The Cloud TPU – formerly known as the TPU2 – is the second generation of Google’s homegrown math accelerators geared towards AI and machine learning workloads that rely on TensorFlow. While the first generation was only applicable for training neural networks, the Cloud TPU can handle both training and inference.
John Barrus, product manager for Cloud TPUs and Zak Stone, product manager for TensorFlow and Cloud TPUs, said earlier today the chips are “available in limited quantities today and usage is billed by the second at the rate of $6.50 USD / Cloud TPU / hour.”
Six bucks an hour may seem steep, but consider Amazon's AWS charges up to roughly $24 an hour for a top-end GPU-powered virtual instance for machine-learning tasks.
It typically takes several hours or a few days to teach AI models new tricks, depending on how complex they are. Google claims it requires only a single Cloud TPU running for less than one day, and costing under $200, to train ResNet-50, an old but popular convolutional neural network developed by Microsoft, to an accuracy comparable to the benchmarks set in the ImageNet challenges.
Crucially, the TPU2 is optimized for code running on TensorFlow, so, in the ResNet example, make sure you follow this tutorial.
Last year, Jeff Dean, a Google senior fellow leading the Google Brain project – the advertising giant's internal deep-learning research team – revealed that each Cloud TPU is made up of four ASICs. Each chip contains:
- Two processing cores, each with a 128x128 mixed multiply unit (MXU) and 8GB of high-bandwidth memory, adding up to 64GB of HBM and 600GBps of memory bandwidth in one four-chip device.
- 32-bit floating-point precision math units for scalars and vectors, and 32-bit floating-point-precision matrix multiplication units with reduced precision for multipliers.

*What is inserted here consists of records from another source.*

/-- A run of one whole command ends between commands. -/
theorem test_witness_PortRunsRefineCommandRuns :
    (Wire.run (prompt 3#220 []).edges (Wire.reset, PortLog.empty)).1.phase = .idle := by decide

end Sys2Proof.Tests
end

/-! SUPPORT. The statements of 00_scope.md: runs at the ports against runs of whole commands, bit reversal, and the step
of a presented command. -/

namespace Sys2Proof.Machine

/-! ### The edge of each phase (R61, R180) -/

section Edge
variable {inp : EdgeIn} (acc : Option Accumulator) (log : PortLog)

theorem Wire.edge_rst (h : inp.rst = true) (w : Wire) : w.edge inp = Wire.reset := by simp [Wire.edge, h]

theorem PortLog.edge_rst (h : inp.rst = true) (w : Wire) :
    log.edge inp w = { log with inputs := log.inputs ++ [resetInput w.phase] } := by simp [PortLog.edge, h]

theorem Wire.edge_idle (h : inp.rst = false) :
    Wire.edge ⟨acc, .idle⟩ inp = if inp.cmdValid then ⟨acc, holding acc inp.cmd []⟩ else ⟨acc, .idle⟩ := by
  simp [Wire.edge, h]

theorem PortLog.edge_idle (h : inp.rst = false) : log.edge inp ⟨acc, .idle⟩ = log := by simp [PortLog.edge, h]

theorem Wire.edge_collecting (h : inp.rst = false) (cw : CommandWord) (got : List Element) :
    Wire.edge ⟨acc, .collecting cw got⟩ inp =
      if inp.datValid then ⟨acc, holding acc cw (got ++ [inp.datElem])⟩ else ⟨acc, .collecting cw got⟩ := by
  simp [Wire.edge, h]

theorem PortLog.edge_collecting (h : inp.rst = false) (cw : CommandWord) (got : List Element) :
    log.edge inp ⟨acc, .collecting cw got⟩ =
      if inp.datValid then { log with elements := log.elements ++ [inp.datElem] } else log := by
  simp [PortLog.edge, h]

theorem Wire.edge_executing (h : inp.rst = false) (cw : CommandWord) (payload : List Element) :
    Wire.edge ⟨acc, .executing cw payload⟩ inp =
      if inp.finish then Wire.execute ⟨acc, .executing cw payload⟩ cw payload else ⟨acc, .executing cw payload⟩ := by
  simp [Wire.edge, h]

theorem PortLog.edge_executing (h : inp.rst = false) (cw : CommandWord) (payload : List Element) :
    log.edge inp ⟨acc, .executing cw payload⟩ = log := by simp [PortLog.edge, h]

theorem Wire.edge_responding (h : inp.rst = false) (cw : CommandWord) (payload : List Element) (r : Response) :
    Wire.edge ⟨acc, .responding cw payload r⟩ inp =
      if inp.rspReady then ⟨acc, .idle⟩ else ⟨acc, .responding cw payload r⟩ := by
  simp [Wire.edge, h]

theorem PortLog.edge_responding (h : inp.rst = false) (cw : CommandWord) (payload : List Element) (r : Response) :
    log.edge inp ⟨acc, .responding cw payload r⟩ =
      if inp.rspReady then
        { log with inputs := log.inputs ++ [.command cw], responses := log.responses ++ [r] }
      else log := by
  simp [PortLog.edge, h]

end Edge

/-! ### The step of each host input (R8, R180, R181) -/

/-- Settles O16: `step` reads the head of the command port and hands the decoded word to `exec`. -/
theorem stepRunsTheDecodedCommand : Obligations.StepRunsTheDecodedCommand := by
  intro s cw later h
  rw [step, h]

theorem step_command_of_payload {acc : Option Accumulator} {cw : CommandWord} {payload : List Element}
    (h : payload.length = elementsTaken acc (decode cw)) (later : List HostInput) (rest : List Element)
    (rspOut : List Response) :
    step ⟨acc, .command cw :: later, payload ++ rest, rspOut⟩ =
      .next ⟨(result (decode cw) payload acc).1, later, rest, rspOut ++ [(result (decode cw) payload acc).2]⟩ :=
  (stepRunsTheDecodedCommand _ cw later rfl).trans (exec_of_payload h later rest rspOut)

/-- `rst` in mid-command loses the elements transferred for it, which are no more than it takes (R181). -/
theorem step_rstDuring_of_payload {acc : Option Accumulator} {cw : CommandWord} {got : List Element}
    (h : got.length ≤ elementsTaken acc (decode cw)) (later : List HostInput) (rest : List Element)
    (rspOut : List Response) :
    step ⟨acc, .rstDuring cw got.length :: later, got ++ rest, rspOut⟩ = .next ⟨none, later, rest, rspOut⟩ := by
  simp [step, abandonCommand, Nat.min_eq_left h]

/-! ### Runs at the ports refine runs of whole commands (R8, R49, R61) -/

/-- The command-level machine, from reset, carries out these inputs on these elements whole: it ends with this
accumulator and these responses, whatever the host presents and offers behind them. -/
def RunsWhole (inputs : List HostInput) (taken : List Element) (acc : Option Accumulator)
    (responses : List Response) : Prop :=
  ∀ later rest, run inputs.length ⟨none, inputs ++ later, taken ++ rest, []⟩ = .next ⟨acc, later, rest, responses⟩

theorem RunsWhole.nil : RunsWhole [] [] none [] := fun _ _ => rfl

/-- One more input, with the elements its step takes. -/
theorem RunsWhole.snoc {inputs : List HostInput} {taken : List Element} {acc acc' : Option Accumulator}
    {responses responses' : List Response} (h : RunsWhole inputs taken acc responses) {input : HostInput}
    {payload : List Element}
    (hstep : ∀ later rest, step ⟨acc, input :: later, payload ++ rest, responses⟩ =
      .next ⟨acc', later, rest, responses'⟩) :
    RunsWhole (inputs ++ [input]) (taken ++ payload) acc' responses' := by
  intro later rest
  rw [List.length_append, List.append_assoc, List.append_assoc]
  exact (run_add 1 (h _ _)).trans (run_succ (hstep later rest))

/-- The elements transferred for the command the block holds. -/
def Phase.payload : Phase → List Element
  | .idle => []
  | .collecting _ got => got
  | .executing _ payload => payload
  | .responding _ payload _ => payload

/-- How far the held command is: `before` is the accumulator at its acceptance, which it still is until the command ends
and leaves its result (R61). A block that holds no command has `before` itself. -/
def Phase.CarriesOut (before now : Option Accumulator) : Phase → Prop
  | .idle => now = before
  | .collecting cw got => now = before ∧ got.length < elementsTaken before (decode cw)
  | .executing cw payload => now = before ∧ payload.length = elementsTaken before (decode cw)
  | .responding cw payload r => payload.length = elementsTaken before (decode cw) ∧
      result (decode cw) payload before = (now, r)

/-- The simulation relation between the ports and whole commands: the recorded inputs run whole up to the acceptance of
the held command, and the recorded elements are those they took and those of the held command. -/
def Simulated (w : Wire) (log : PortLog) : Prop :=
  ∃ before taken, RunsWhole log.inputs taken before log.responses ∧ log.elements = taken ++ w.phase.payload ∧
    w.phase.CarriesOut before w.acc

@[simp] theorem payload_holding (acc : Option Accumulator) (cw : CommandWord) (got : List Element) :
    (holding acc cw got).payload = got := by
  unfold holding
  split <;> rfl

/-- A block that holds a command and no more elements than it takes still collects, or executes (R61 step 2). -/
theorem holding_carriesOut {acc : Option Accumulator} {cw : CommandWord} {got : List Element}
    (h : got.length ≤ elementsTaken acc (decode cw)) : (holding acc cw got).CarriesOut acc acc := by
  unfold holding
  split
  · next hlt => exact ⟨rfl, hlt⟩
  · next hge => exact ⟨rfl, Nat.le_antisymm h (Nat.le_of_not_lt hge)⟩

/-- An asserted `rst` is, at the command level, the input that `resetInput` tells (R180, R181). -/
theorem step_resetInput {before now : Option Accumulator} {phase : Phase} (h : phase.CarriesOut before now)
    (later : List HostInput) (rest : List Element) (rspOut : List Response) :
    step ⟨before, resetInput phase :: later, phase.payload ++ rest, rspOut⟩ = .next ⟨none, later, rest, rspOut⟩ := by
  cases phase with
  | idle => rfl
  | collecting cw got => exact step_rstDuring_of_payload (Nat.le_of_lt h.2) later rest rspOut
  | executing cw payload => exact step_rstDuring_of_payload (Nat.le_of_eq h.2) later rest rspOut
  | responding cw payload r => exact step_rstDuring_of_payload (Nat.le_of_eq h.1) later rest rspOut

theorem simulated_reset : Simulated Wire.reset PortLog.empty := ⟨none, [], .nil, rfl, rfl⟩

theorem Simulated.edge_rst {w : Wire} {log : PortLog} (h : Simulated w log) {inp : EdgeIn} (hr : inp.rst = true) :
    Simulated (w.edge inp) (log.edge inp w) := by
  obtain ⟨before, taken, hrun, helements, hphase⟩ := h
  rw [Wire.edge_rst hr, PortLog.edge_rst _ hr]
  refine ⟨none, taken ++ w.phase.payload, ?_, ?_, rfl⟩
  · exact hrun.snoc fun later rest => step_resetInput hphase later rest _
  · exact helements.trans (List.append_nil _).symm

- Some 45 TFLOPS of max performance, adding up to 180 TFLOPS for one four-chip device.
A single TPU2 device with four processor chips ... The red box shows highlights one chip. Image credit: Google
Google also plans to rent out pods of Cloud TPUs later this year. A pod crams 64 devices together to create "machine learning supercomputers" that perform 11.3 PFLOPS using 4TB of high bandwidth memory.